# Work task
What lines below include the word "lenw"? Copy each one.

── Information supplied ──

/-- The writers, as R21 lists them. -/
theorem writesH_cases {i : Instr} (h : writesH i = true) :
    (∃ x, i = .seed x) ∨ (∃ x, i = .absorb x) ∨ (∃ n x, i = .tail n x ∧ n ≠ 0#2) ∨ ∃ x, i = .hash32 x := by
  cases i with
  | seed x => exact .inl ⟨x, rfl⟩
  | absorb x => exact .inr (.inl ⟨x, rfl⟩)
  | tail n x => exact .inr (.inr (.inl ⟨n, x, rfl, bne_iff_ne.mp h⟩))
  | hash32 x => exact .inr (.inr (.inr ⟨x, rfl⟩))
  | bswap32 x => cases h
  | bswap64 x => cases h
  | digest => cases h

/-- The four forms that do not write `H` (R21, R166). -/
theorem not_writesH_of_form {i : Instr}
    (h : (∃ x, i = .bswap32 x) ∨ (∃ x, i = .bswap64 x) ∨ i = .digest ∨ ∃ x, i = .tail 0#2 x) :
    writesH i = false := by
  rcases h with ⟨x, rfl⟩ | ⟨x, rfl⟩ | rfl | ⟨x, rfl⟩ <;> rfl

/-- A TAIL of no byte leaves the running state (R107). -/
@[simp] theorem tailState_zero (w h : Word) : tailState 0#2 w h = h := rfl

/-- With a byte to fold, a TAIL folds its masked word (R107). -/
theorem tailState_of_ne_zero {n : BitVec 2} (hn : n ≠ 0#2) (w h : Word) :
    tailState n w h = foldWord h (tailWord n w) := if_neg hn

/-- A command that is no writer of `H` keeps it. -/
theorem exec_keeps_h {i : Instr} {s t : State} (hi : writesH i = false) (h : exec i s = .next t) :
    t.h = s.h := by
  cases i with
  | bswap32 x => rw [exec_next_unique h (exec_bswap32 x s), State.respond_h]
  | bswap64 x => rw [exec_next_unique h (exec_bswap64 x s), State.respond_h]
  | digest => rw [exec_next_unique h (exec_digest s), State.respond_h]
  | tail n w =>
    obtain rfl : n = 0#2 := bne_eq_false_iff_eq.mp hi
    rw [exec_next_unique h (exec_tail 0#2 w s), State.respond_h, State.writeH_h, tailState_zero]
  | hash32 seed => cases hi
  | seed seed => cases hi
  | absorb w => cases hi

end Sys2Proof.Machine
end

section
/-! The statements about the state and its register `H` (spec/10_state.md). -/

namespace Sys2Proof.Machine

/-- Settles O12: the empty view of log 3 is canonical and shorter than `2 ^ lenw`, and nothing is offered. -/
theorem resetIsWellFormed : Obligations.ResetIsWellFormed := by
  intro lenw
  have hfits : State.reset.buf.fits lenw = true := decide_eq_true (Nat.two_pow_pos lenw)
  have hoffered : State.reset.inbox.all (HostMove.fits lenw) = true := rfl
  rw [State.wf, State.reset_buf_wf, hfits, hoffered]
  rfl

/-- Settles O9: HASH32's reads stay inside the view, so no arm of `exec` faults, and a step does no more than
one command word. -/
theorem everyCommandCompletes : Obligations.EveryCommandCompletes := by
  refine ⟨fun i s => ?_, step_completes, fun s w rest => ?_⟩
  · obtain ⟨h, r, heq⟩ := exec_completes i s
    exact ⟨_, r, heq, rfl⟩
  · exact runWord_completes w (s.withInbox rest)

───

# Reply
/-- Settles O12: the empty view of log 3 is canonical and shorter than `2 ^ lenw`, and nothing is offered. -/
  intro lenw
  have hfits : State.reset.buf.fits lenw = true := decide_eq_true (Nat.two_pow_pos lenw)
  have hoffered : State.reset.inbox.all (HostMove.fits lenw) = true := rfl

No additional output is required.